If that thing comes out of the tank and runs across my foot, I'm going to kill one or both of us trying to get away from it :shock:


----------



## Geo (May 30, 2003)

They are filter feeders, so if you don't keep impeccable water conditions (let actually let nature do it's work at times) they will have lots to eat. They will in fact eat stuff off the substrate if available, but I heard this is a sign that they aren't getting enough to eat otherwise.

If you could culture single-celled rotifers, paramiciums, etc that probably would work if you dropped them in the tank 

I have taken to adding frozen baby brine shrimp into a shot glass, using a small pipette to actually "feed" my guy by blowing the shrimp into his fans when he is near an area that I can get to him. It works nicely, my guy has molted once already ... actually, think it is a she. You can sex them by the size of the front pair of legs, they are extremely more developed in the males. (Think of those weight lifters who can't really move their arms when they walk because they are so big, ... yea, like that)

I now have 3 species of shrimp in my 7 gallon ... whee!


----------



## ichen00 (Jan 14, 2004)

I just got 2 bamboo shrimp from petco

how are you guys's shrimp doing?

any other food besides frozen brine shrimp?

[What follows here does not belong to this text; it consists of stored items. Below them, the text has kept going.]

@[simp] theorem rollShort_frame (i : Nat) (n : Fin 24) (b : Block) :
    (rollShort i n b).expo = b.expo ∧ (rollShort i n b).film = b.film ∧ (rollShort i n b).pages = b.pages ∧
    (rollShort i n b).charges = b.charges ∧ (rollShort i n b).nv = b.nv ∧ (rollShort i n b).link = b.link ∧
    (rollShort i n b).stand = b.stand ∧ (rollShort i n b).mem = b.mem ∧ (rollShort i n b).nvCycle = b.nvCycle ∧
    (rollShort i n b).resetPin = b.resetPin ∧ (rollShort i n b).supplyLow = b.supplyLow ∧ (rollShort i n
    b).freeCount = b.freeCount := by
  unfold rollShort
  (try dsimp only)
  (repeat' split) <;> simp [*]

@[simp] theorem awaitAccount_frame (i : Nat) (a : Fin 128) (b : Block) :
    (awaitAccount i a b).orders = b.orders ∧ (awaitAccount i a b).expo = b.expo ∧ (awaitAccount i a b).film =
    b.film ∧ (awaitAccount i a b).pages = b.pages ∧ (awaitAccount i a b).charges = b.charges ∧ (awaitAccount i a
    b).link = b.link ∧ (awaitAccount i a b).path = b.path ∧ (awaitAccount i a b).stand = b.stand ∧ (awaitAccount
    i a b).mem = b.mem ∧ (awaitAccount i a b).nvCycle = b.nvCycle ∧ (awaitAccount i a b).resetPin = b.resetPin ∧
    (awaitAccount i a b).supplyLow = b.supplyLow ∧ (awaitAccount i a b).freeCount = b.freeCount := by
  unfold awaitAccount
  (try dsimp only)
  (repeat' split) <;> simp [*]

@[simp] theorem visit_frame (i : Nat) (e : Entry) (b : Block) :
    ((visit i e b).1).expo = b.expo ∧ ((visit i e b).1).film = b.film ∧ ((visit i e b).1).pages = b.pages ∧
    ((visit i e b).1).charges = b.charges ∧ ((visit i e b).1).link = b.link ∧ ((visit i e b).1).stand = b.stand
    ∧ ((visit i e b).1).mem = b.mem ∧ ((visit i e b).1).nvCycle = b.nvCycle ∧ ((visit i e b).1).resetPin =
    b.resetPin ∧ ((visit i e b).1).supplyLow = b.supplyLow ∧ ((visit i e b).1).freeCount = b.freeCount := by
  unfold visit
  (try dsimp only)
  (repeat' split) <;> simp [*]

@[simp] theorem visitAll_frame (l : List Nat) (b : Block) :
    (visitAll l b).film = b.film ∧ (visitAll l b).pages = b.pages ∧ (visitAll l b).charges = b.charges ∧
    (visitAll l b).link = b.link ∧ (visitAll l b).mem = b.mem ∧ (visitAll l b).nvCycle = b.nvCycle ∧ (visitAll l
    b).resetPin = b.resetPin ∧ (visitAll l b).supplyLow = b.supplyLow ∧ (visitAll l b).freeCount = b.freeCount := by
  induction l generalizing b with
  | nil => simp [visitAll]
  | cons i l ih =>
    unfold visitAll
    (try dsimp only)
    (repeat' split) <;> simp [*]
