-- ==== Sys2Proof/Laws/Path.lean ====
section
/-! SUPPORT. What the bus, the arbiter and the Account Store Port do to the state as an event ends. -/

namespace Sys2Proof.Machine

/-! ## The bus -/

/-- With nothing on the bus and the access not held, `f` serves it. -/
theorem onBus_taken {a : Access} {f : Block → Block} {b : Block} (h : b.path.bus = .idle) (h' : b.holds a = false) :
    onBus a f b = f b := by simp [onBus, h, h']

/-- An access does nothing, is held, or is served. -/
theorem onBus_cases (a : Access) (f : Block → Block) (b : Block) :
    onBus a f b = b ∨ onBus a f b = setBus (.held a) b ∨ onBus a f b = f b := by
  unfold onBus
  (repeat' split) <;> simp

/-- While another access is on the bus, one that is served at once is served, unless it would be held. -/
theorem onBus_busy {a : Access} {f : Block → Block} {b : Block} (h : b.path.bus ≠ .idle) (h' : b.holds a = false)
    (hs : servedAtOnce b.path.straps a = true) : onBus a f b = f b := by simp [onBus, h, h', hs]

/-- While another access is on the bus, one that asks for a memory does not begin. -/
theorem onBus_waits {a : Access} {f : Block → Block} {b : Block} (h : b.path.bus ≠ .idle)
    (hs : servedAtOnce b.path.straps a = false) : onBus a f b = b := by simp [onBus, h, hs]

/-- A field that `f` and a change of the bus keep is kept by an access. -/
theorem onBus_keeps {β : Type} (g : Block → β) {a : Access} {f : Block → Block} {b : Block} (hf : g (f b) = g b)
    (hb : g (setBus (.held a) b) = g b) : g (onBus a f b) = g b := by
  rcases onBus_cases a f b with h | h | h <;> rw [h]
  · exact hb
  · exact hf

/-- In a reached state no access is held. -/
theorem reached_holds {b : Block} (h : b.reached) (a : Access) : b.holds a = false := by
  obtain ⟨_, h2, h3⟩ := h
  simp [Block.holds, h2, h3]

/-- In a reached state a controller access is served. -/
theorem onBus_reached {b : Block} (h : b.reached) (a : Access) (f : Block → Block) : onBus a f b = f b :=
  onBus_taken h.1 (reached_holds h a)

theorem writeAt_reached {b : Block} (h : b.reached) (t : Target) (v : Word) (f : Block → Block) : writeAt t v f b = f b :=
  onBus_reached h _ f

theorem readAt_reached {b : Block} (h : b.reached) (t : Target) (f : Block → Block) : readAt t f b = f b :=
  onBus_reached h _ f

/-- An awake part takes an access that is served at once, whatever is on the bus. -/
theorem onBus_awake {b : Block} (h : b.awake) {a : Access} (hs : servedAtOnce b.path.straps a = true) (f : Block → Block) :
    onBus a f b = f b := by
  have hh : b.holds a = false := by simp [Block.holds, h.1, h.2]
  by_cases hb : b.path.bus = .idle
  · exact onBus_taken hb hh
  · exact onBus_busy hb hh hs

/-! ## What a served access does to memory -/

/-- A served access writes at most its own RAM word. -/
theorem accessMemory_mem (o : Owner) (acc : WordAcc) (last : Bool) (b : Block) :
    (accessMemory o acc last b).mem = b.mem ∨
      ∃ a v, acc = .write a v ∧ a < nvBase ∧ (accessMemory o acc last b).mem = writeWord b.mem a v := by
  unfold accessMemory
  split
  · exact .inl rfl
  · split
    · split <;> exact .inl (by simp)
    · exact .inr ⟨_, _, rfl, by omega, by simp⟩

theorem serve_mem (o : Owner) (acc : WordAcc) (last : Bool) (got : List Word) (b : Block) :
    (serve o acc last got b).mem = (accessMemory o acc last b).mem := by simp [serve]

theorem serve_port (o : Owner) (acc : WordAcc) (last : Bool) (got : List Word) (b : Block) :
    ∃ s, (serve o acc last got b).path.port = some s ∧ s.acc = acc := by simp [serve]

/-- An access taken from a set changes memory only by a RAM word write that it puts in service. -/
theorem serve_changes (o : Owner) (acc : WordAcc) (last : Bool) (got : List Word) (b c : Block)
    (hm : c.mem = (serve o acc last got b).mem) (hp : c.path.port = (serve o acc last got b).path.port) :
    c.mem = b.mem ∨ ∃ s a v, c.path.port = some s ∧ s.acc = .write a v ∧ a < nvBase ∧ c.mem = writeWord b.mem a v := by
  obtain ⟨s, hs, ha⟩ := serve_port o acc last got b
  rcases accessMemory_mem o acc last b with h | ⟨a, v, e, hl, h⟩
  · left; rw [hm, serve_mem, h]
  · right; exact ⟨s, a, v, by rw [hp, hs], by rw [ha, e], hl, by rw [hm, serve_mem, h]⟩

theorem takeHead_mem (b : Block) :
    (takeHead b).mem = b.mem ∨
      ∃ s a v, (takeHead b).path.port = some s ∧ s.acc = .write a v ∧ a < nvBase ∧
        (takeHead b).mem = writeWord b.mem a v := by
  unfold takeHead
  split
  · exact .inl rfl
  · rename_i w tail _
    unfold takePart
    split
    · exact .inl rfl
    · rename_i acc rest _
      exact serve_changes w.owner acc rest.isNone w.got
        (b.setPath { b.path with partList := (restOf w rest).toList ++ tail }) _ (by simp) (by simp)

/-- The arbiter changes memory only by a RAM word write that it puts in service. -/
theorem arbitrate_mem (b : Block) :
    (arbitrate b).mem = b.mem ∨
      ∃ s a v, (arbitrate b).path.port = some s ∧ s.acc = .write a v ∧ a < nvBase ∧
        (arbitrate b).mem = writeWord b.mem a v := by
  unfold arbitrate
  split
  · exact .inl rfl
  · split
    · rename_i w _
      split
      · rename_i x _
        simpa using takeHead_mem (dropWaiting x b)
      · unfold takeController
        split
        · exact .inl rfl
        · rename_i acc rest _
          exact serve_changes w.owner acc rest.isNone w.got b _ (by simp) (by simp)
    · exact takeHead_mem b

/-- The end of an event changes memory only by a RAM word write that it puts in service. -/
theorem settle_mem (b : Block) :
    (settle b).mem = b.mem ∨
      ∃ s a v, (settle b).path.port = some s ∧ s.acc = .write a v ∧ a < nvBase ∧ (settle b).mem = writeWord b.mem a v := by
  have h := arbitrate_mem (nvTake b)
  rw [show (nvTake b).mem = b.mem by simp] at h
  exact h

/-- The end of an event keeps the canonical form. -/
theorem settle_wf {b : Block} (h : Memory.wf b.mem = true) : Memory.wf (settle b).mem = true := by
  rcases settle_mem b with e | ⟨_, a, v, _, _, _, e⟩ <;> rw [e]
  · exact h
  · exact wf_writeWord h a v

theorem arbitrate_wf {b : Block} (h : Memory.wf b.mem = true) : Memory.wf (arbitrate b).mem = true := by
  rcases arbitrate_mem b with e | ⟨_, a, v, _, _, _, e⟩ <;> rw [e]
  · exact h
  · exact wf_writeWord h a v

/-- A byte that the access in service afterwards does not write reads as before. -/
theorem settle_get {b : Block} (h : Memory.wf b.mem = true) {x : Nat} (hx : ¬ (settle b).portWrites x) :
    Memory.get (settle b).mem x = Memory.get b.mem x := by
  rcases settle_mem b with e | ⟨s, a, v, hp, ha, _, e⟩ <;> rw [e]
  exact get_writeWord_other h v (fun hi => hx ⟨s, a, v, hp, ha, hi⟩)

theorem arbitrate_get {b : Block} (h : Memory.wf b.mem = true) {x : Nat} (hx : ¬ (arbitrate b).portWrites x) :
    Memory.get (arbitrate b).mem x = Memory.get b.mem x := by
  rcases arbitrate_mem b with e | ⟨s, a, v, hp, ha, _, e⟩ <;> rw [e]
  exact get_writeWord_other h v (fun hi => hx ⟨s, a, v, hp, ha, hi⟩)

/-- A byte of the NV store reads as before the event's end. -/
theorem settle_get_nv {b : Block} (h : Memory.wf b.mem = true) {x : Nat} (hx : nvBase ≤ x) :
    Memory.get (settle b).mem x = Memory.get b.mem x := by
  rcases settle_mem b with e | ⟨s, a, v, _, _, hl, e⟩ <;> rw [e]
  exact get_writeWord_other h v (fun hi => by
    have := hi.2; simp only [evenAddr, nvBase] at *; omega)

/-! ## The parts of a block that the end of an event leaves alone -/

/-- A field that the memory's part of an access keeps, and that is none of the path's, is kept as the head is taken. -/
theorem takeHead_keeps {β : Type} (g : Block → β) (hp : ∀ c x, g (Block.setPath c x) = g c)
    (ha : ∀ o acc last c, g (accessMemory o acc last c) = g c) (b : Block) : g (takeHead b) = g b := by
  unfold takeHead
  split
  · rfl
  · unfold takePart; split <;> simp [serve, hp, ha]

/-- A field that a refusal and the memory's part of an access keep, and that is none of the path's, is kept by the arbiter. -/
theorem arbitrate_keeps {β : Type} (g : Block → β) (hp : ∀ c x, g (Block.setPath c x) = g c) (hr : ∀ a c, g (refuse a c) = g c)
    (ha : ∀ o acc last c, g (accessMemory o acc last c) = g c) (b : Block) : g (arbitrate b) = g b := by
  unfold arbitrate
  split
  · rfl
  · split
    · split
      · rw [takeHead_keeps g hp ha, dropWaiting, hr, hp]
      · unfold takeController; split <;> simp [serve, hp, ha]
    · exact takeHead_keeps g hp ha b

/-- The shadow leads RAM in words 7 and 8 only. -/
theorem leads_setup (b : Block) (n : Fin 24) {k : Fin 16} (h7 : k.val ≠ 7) (h8 : k.val ≠ 8) : b.leads n k = false := by
  simp [Block.leads, h7, h8]

/-- A served write of an order word leaves a shadow that leads, and else gives it the word's fields. -/
theorem noteWrite_order {a : Nat} {b : Block} {n : Fin 24} {k : Fin 16} (h : decodeAddr b.path.straps a = .order n k) (v : Word) :
    noteWrite a v b = if b.leads n k then b else withShadow n (Shadow.take k v) b := by
  unfold noteWrite; rw [h]

/-- The setup words are all that a write of an order word changes in a shadow. -/
theorem take_keeps (k : Fin 16) (v : Word) (s : Shadow) : (Shadow.take k v s).code = s.code ∧
    (Shadow.take k v s).priority = s.priority ∧ (Shadow.take k v s).writeBacks = s.writeBacks := by
  unfold Shadow.take; split <;> simp
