/-- A command from the front of the queue: HOLD with the stand RUNNING. -/
theorem test_step_hold :
    ∃ b, step { pending := [.hold, .run], part := running } = .next { pending := [.run], part := b } ∧ b.stand.st = .held :=
  ⟨_, rfl, rfl⟩

/-! ## For each statement with hypotheses, states that meet them, clause by clause -/

/-- Memory with a RAM byte and a byte of the NV store listed. -/
def someMem : List Host.Cell := [(0, 1), (0x21FFF, 0)]

theorem witness_MemoryCanonicalKept :
    MemoryCanonical (on { running with mem := someMem }) ∧ ∃ t, step (on { running with mem := someMem }) = .next t :=
  ⟨rfl, _, rfl⟩

/-- A full queue; and seven postings beside the reservation of an exposure in progress. -/
theorem witness_PostingsFitKept :
    (PostingsFit (on (withQueue 8 running)) ∧ ∃ t, step (on (withQueue 8 running)) = .next t)
      ∧ (PostingsFit (on ((withQueue 7 (serving .exposing)).setCharges { (withQueue 7 running).charges with reserved := 1 }))
        ∧ ((serving .exposing).exposing)) :=
  ⟨⟨⟨by decide, by rintro ⟨a, h, _⟩; cases h⟩, _, rfl⟩, ⟨by decide, fun _ => by decide⟩, _, rfl, rfl⟩

theorem witness_AddressMapRoundTrips :
    (0x22000 ≤ 0x22000 ∧ (1 : Nat) ≤ 1)
      ∧ (0x1E0C0 % 2 = 0 ∧ 0x1E0C0 < nvBase ∧ plainOffset (0x1E0C0 - windowBase 3))
      ∧ (0x1FFFE % 2 = 0 ∧ 0x1FFFE < nvBase ∧ plainOffset (0x1FFFE - windowBase 3))
      ∧ (0x1E540 < nvBase ∧ plainOffset (0x1E540 - windowBase 3) ∧ plainOffset (0x1ED70 - windowBase 3))
      ∧ (0x17FFE % 2 = 0 ∧ 0x17FFE < nvBase ∧ inWindow 0 0x17FFE = false) := by
  simp only [plainOffset]; decide

/-- A plain write with the port free, byte 2 outside it; and the ready event of a cycle that covers the NV store's first word. -/
theorem witness_MemoryBytesStand :
    (let c := Instr.controllerMemoryAccess (.write 0 0x1234)
     MemoryCanonical (on ready) ∧ losesSupply c = false ∧ (∃ t, exec c (on ready) = .next t ∧ ¬ t.part.portWrites 2)
       ∧ ¬ ready.cycleCovers 2)
      ∧ (let b : Block := { ready with nvCycle := some [(0x20000, 0)] }
         MemoryCanonical (on b) ∧ b.cycleCovers 0x20001
           ∧ ∃ t, exec .nvReadyAfterReset (on b) = .next t ∧ Memory.get t.part.mem 0x20000 ≠ Memory.get b.mem 0x20000) := by
  refine ⟨⟨rfl, rfl, ⟨_, rfl, ?_⟩, ?_⟩, rfl, ⟨_, rfl, _, List.mem_singleton_self _, by simp only [inWord]; decide⟩,
    _, rfl, by decide⟩
  · rintro ⟨s, a, v, h, h2, h3⟩
    obtain rfl := Option.some.inj h
    obtain ⟨rfl, -⟩ := WordAcc.write.inj h2
    revert h3; simp only [inWord]; decide
  · rintro ⟨l, h, _⟩; cases h

theorem witness_EventEndKeeps :
    State.reset.part.path.port.isSome = true ∧ { State.reset.part with resetPin := true }.nvFree = false
      ∧ (raise .refused ready).flag .refused = true := by decide

/-- One set in the part list, and one of the controller. -/
def listed : WordSet := { owner := .planningRead, work := .words [.read 0x20000, .read 0x20002], got := [] }

def asked : WordSet := { owner := .controller, work := .words [.read 0], got := [] }

/-- A settings write that waits for the memory port. -/
def guardedWait (b : Block) : Block :=
  b.setPath { idlePath with
    bus := .memory (.write 0x1E080 1), ctlWait := some { asked with work := .words [.write 0x1E080 1] } }

/-- A write that waits for the Account Store Port. -/
def busWaits (b : Block) : Block := b.setPath { idlePath with bus := .nvWait (.write 0x20000 1) }

/-- Two service write-backs of slot 5, cut down to words 7 and 8: the older at the head of the part list, the newer behind it; the
shadow has the newer values (R7). -/
def twoWriteBacks : Block :=
  let set (v : Word) : WordSet :=
    { owner := .writeBack 5 true, work := .words [.write 0x1E2AE v, .write 0x1E2B0 v], got := [] }
  ready.setPath { idlePath with partList := [set 1, set 2] }
    |>.setOrders { Orders.start with shadows := Orders.start.shadows.set 5 { Shadow.start with lastServed := 2, served := 2 } }

/-- The older write-back's word reaches RAM and the shadow keeps the newer value; with the newer one alone, its word is taken. -/
theorem test_shadow_leads :
    (let b := arbitrate twoWriteBacks
     readWord b.mem 0x1E2AE = 1 ∧ (b.shadow 5).lastServed = 2 ∧ b.leads 5 7 = true ∧ b.leads 5 8 = true)
      ∧ (let b := twoWriteBacks.setPath { twoWriteBacks.path with partList := twoWriteBacks.path.partList.take 1 }
         b.leads 5 7 = true ∧ (arbitrate b).leads 5 7 = false ∧ ((arbitrate b).shadow 5).lastServed = 1) := by
  and_intros <;> decide +kernel

theorem witness_ArbiterServesControllerFirst :
    State.reset.part.path.port.isSome = true ∧ { ready with resetPin := true }.inReset = true
      ∧ (ready.inReset = false ∧ ready.path.port = none ∧ ready.path.ctlWait = none ∧ ready.path.partList = [])
      ∧ (let b : Block := { ready with path := { idlePath with ctlWait := some asked, partList := [listed] } }
         b.inReset = false ∧ b.path.port = none ∧ b.path.ctlWait = some asked ∧ b.path.bus = .idle
           ∧ nextAcc b asked.work = some (.read 0, none))
      ∧ ((guardedWait ready).path.bus = .memory (.write 0x1E080 1) ∧ (guardedWait ready).path.ctlWait.isSome = true
        ∧ decodeAddr 3 0x1E080 = .settings 0 ∧ ready.stand.st = .held ∧ running.stand.st ≠ .held
        ∧ (guardedWait running).inReset = false ∧ (guardedWait running).path.port = none)
      ∧ (decodeAddr 3 0x1E602 = .template 0 1 ∧ decodeAddr 3 0x1E9F0 = .template 15 24
        ∧ Pages.start.useCount[(0 : Fin 16)] = 0 ∧ (Pages.start.useCount.set 15 1)[(15 : Fin 16)] ≠ 0)
      ∧ (let b : Block := { ready with path := { idlePath with partList := [listed] } }
         b.inReset = false ∧ b.path.port = none ∧ b.path.ctlWait = none ∧ b.path.partList = [listed]
           ∧ nextAcc b listed.work = some (.read 0x20000, some (.words [.read 0x20002])))
      ∧ (nextAcc ready (.clear 3 431) = some (.write 0x1F7EE 0, none)
        ∧ nextAcc ready (.init 2910) = some (.write 0x1F7EC 0, some (.init 2911))
        ∧ nextAcc ready (.init 2911) = some (.write 0x1F7EE 0, none)) := by decide

/-- A controller access that waits for the free Account Store Port, the account gate OPEN or CLOSED. -/
def portWait (x : Access) (opened : Bool) : Block :=
  { ready with path := { idlePath with bus := .nvWait x }, nv := { Nv.start with gateOpen := opened } }

theorem witness_NvPortTakesInOrder :
    ({ ready with supplyLow := true }.nvFree = false)
      ∧ (let b := portWait (.read 0x20000) false
         b.nvFree = true ∧ b.path.bus = .nvWait (.read 0x20000))
      ∧ (let b := portWait (.write 0x21FFF 1) false
         b.nvFree = true ∧ b.path.bus = .nvWait (.write 0x21FFF 1) ∧ b.nv.gateOpen = false)
      ∧ (∀ k : Fin 8, let a := 0x20000 + 0x10 * (127 : Fin 128).val + 2 * k.val + 1
         let b := portWait (.write a 9) true
         b.nvFree = true ∧ ¬ (b.nv.gateOpen = false ∨ b.nv.fill = .filling) ∧ b.path.bus = .nvWait (.write a 9))
      ∧ (let b := portWait (.write 0x20800 9) true
         b.nvFree = true ∧ ¬ (b.nv.gateOpen = false ∨ b.nv.fill = .filling) ∧ 0x20800 ≤ 0x20800
           ∧ b.path.bus = .nvWait (.write 0x20800 9))
      ∧ (let b : Block := { ready with nv := { Nv.start with planClaim := some 127 } }
         b.nvFree = true ∧ (∀ x, b.path.bus ≠ .nvWait x) ∧ b.nv.planClaim = some 127)
      ∧ (let b : Block := { ready with nv := { Nv.start with fillClaim := true, fill := .filling, progress := 127 } }
         b.nvFree = true ∧ (∀ x, b.path.bus ≠ .nvWait x) ∧ b.nv.planClaim = none ∧ b.nv.fillClaim = true ∧ b.nv.progress < 128)
      ∧ (let b := withQueue 8 ready
         b.nvFree = true ∧ (∀ x, b.path.bus ≠ .nvWait x) ∧ b.nv.planClaim = none ∧ b.nv.fillClaim = false
           ∧ b.charges.queue = posting :: List.replicate 7 posting ∧ b.charges.applying = false ∧ b.nv.fill ≠ .filling)
      ∧ ((∀ x, ready.path.bus ≠ .nvWait x) ∧ ready.nv.planClaim = none ∧ ready.nv.fillClaim = false
        ∧ ready.postingOffered = none)
      ∧ { ready with nv := { Nv.start with fill := .filling } }.nv.fill = .filling := by
  refine ⟨by decide, by decide, by decide, ?_, by decide, ⟨by decide, ?_, rfl⟩, ⟨by decide, ?_, rfl, rfl, by decide⟩,
    ⟨by decide, ?_, rfl, rfl, rfl, rfl, by decide⟩, ⟨?_, rfl, rfl, rfl⟩, rfl⟩
  · intro k; exact ⟨rfl, (by rintro (h | h) <;> cases h), rfl⟩
  all_goals intro x h; cases h

/-- The controller can reach the window of `running`: all the hypothesis of the statements on commands that ask no more. -/
theorem witness_RefusedWriteReported :
    (on running).part.reached ∧ (7 ≠ (7 : Nat) ∨ (3 : Word).toNat % 4 = 0 ∨ (3 : Word).toNat % 4 = 3)
      ∧ (3 ≠ (3 : Nat) ∨ (0xFFFC : Word).toNat % 4 = 0) ∧ (21 : Fin 64).val ≤ 21 ∧ 33 ≤ (33 : Fin 64).val
      ∧ ((0x03FF : Word).toNat / 256 = 0 ∨ 4 ≤ (0x0400 : Word).toNat / 256) ∧ (2 : Word).toNat % 4 ≠ 1 := by decide

theorem witness_HeldAccessesWait :
    (let b : Block := { ready with resetPin := true }
     b.path.bus = .idle ∧ b.inReset = true)
      ∧ (State.reset.part.path.bus = .idle ∧ State.reset.part.stand.st = .starting
        ∧ inWindow State.reset.part.path.straps (evenAddr 0x19FFF) = true)
      ∧ (let b := busWaits running
         b.path.bus ≠ .idle ∧ ¬ (b.inReset = true ∨ (b.stand.st = .starting ∧ inWindow b.path.straps (evenAddr 0x1E034) = true))
           ∧ (decodeAddr b.path.straps 0x1E034 = .stand 26 ∧ (26 : Fin 64).val ≠ 6)
           ∧ decodeAddr b.path.straps 0x22000 = .noMemory ∧ decodeAddr b.path.straps 0x20000 = .nv 0
           ∧ decodeAddr b.path.straps 0x1E00C = .stand 6 ∧ decodeAddr b.path.straps 0x1EA0A = .header 0 5)
      ∧ (let b : Block := { busWaits ready with resetPin := true }
         b.path.bus ≠ .idle ∧ b.inReset = true)
      ∧ (running.path.bus = .idle
        ∧ ¬ (running.inReset = true ∨ (running.stand.st = .starting ∧ inWindow running.path.straps (evenAddr 0x21FFF) = true)))
      ∧ (running.awake ∧ (busWaits running).awake)
      ∧ ((1 : Word).toNat % 4 = 1 ∧ (0xFFFE : Word).toNat % 4 = 2 ∧ (0xFFFF : Word).toNat % 4 = 3)
      ∧ ((0x0148 : Word).toNat / 256 = 1 ∧ (0x0200 : Word).toNat / 256 = 2 ∧ (0x03FF : Word).toNat / 256 = 3) := by
  and_intros <;> decide +kernel
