-- ==== Sys2Proof/Machine/Marks.lean ====
section
/-! DEFINITION. The mark symbols (40_marks.md): what happens when one is accepted. Its beats are the beat step's. -/

namespace Sys2Proof.Machine

/-- `DOT` (R101): `on Accept(0b000): MARK(DOT_UNITS)`. -/
def execDot (s : State) : Host.Outcome State Fault Refusal := whenReady s (s.mark dotUnits)

/-- `DASH` (R102): `on Accept(0b001): MARK(DASH_UNITS)`. -/
def execDash (s : State) : Host.Outcome State Fault Refusal := whenReady s (s.mark dashUnits)

end Sys2Proof.Machine
end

at petco they were feeding them shrimp pellets....
:roll:


----------



## ^iMp^ (Oct 12, 2003)

I have snails and white cloud fry up the wazoo... would these ever make a decent meal for a bamboo shrimp? I doubt the fry would...but don't the snails go through some sort of free-floater phase when they first hatch?

*shrug*

I'm still debating whether or not to get one...my tank is 65 F, so I'm being cautious. Definitely not pristine water...so I've at least got that part covered. 

^iMp^


----------



## jread (Jan 2, 2004)

I don't feed mine anything, he just filters the water. He just molted the other day so it's good to see that he's growing


----------



## AfricanCichlid (Mar 15, 2004)

I am taking my bamboo shrimp back to petco, he is too shy for my likes, and for what ive experienced at the store already, i think he is a lemon.
He is now an orange color. I am 10 days atleast, into introduction of this new home of his.
I dont see him fanning out his .. filters .. or any activity at all.


----------



## Clone (Feb 29, 2004)

Do you remove the old shell after your shrimp molts. I have gotten confilicting info. Some say the shrimp will consume part or all of the old shell to regain the calcium, while others say simply remove it.


----------



## ichen00 (Jan 14, 2004)

AfricanCichlid said:


> I am taking my bamboo shrimp back to petco, he is too shy for my likes, and for what ive experienced at the store already, i think he is a lemon.
> He is now an orange color. I am 10 days atleast, into introduction of this new home of his.
> I dont see him fanning out his .. filters .. or any activity at all.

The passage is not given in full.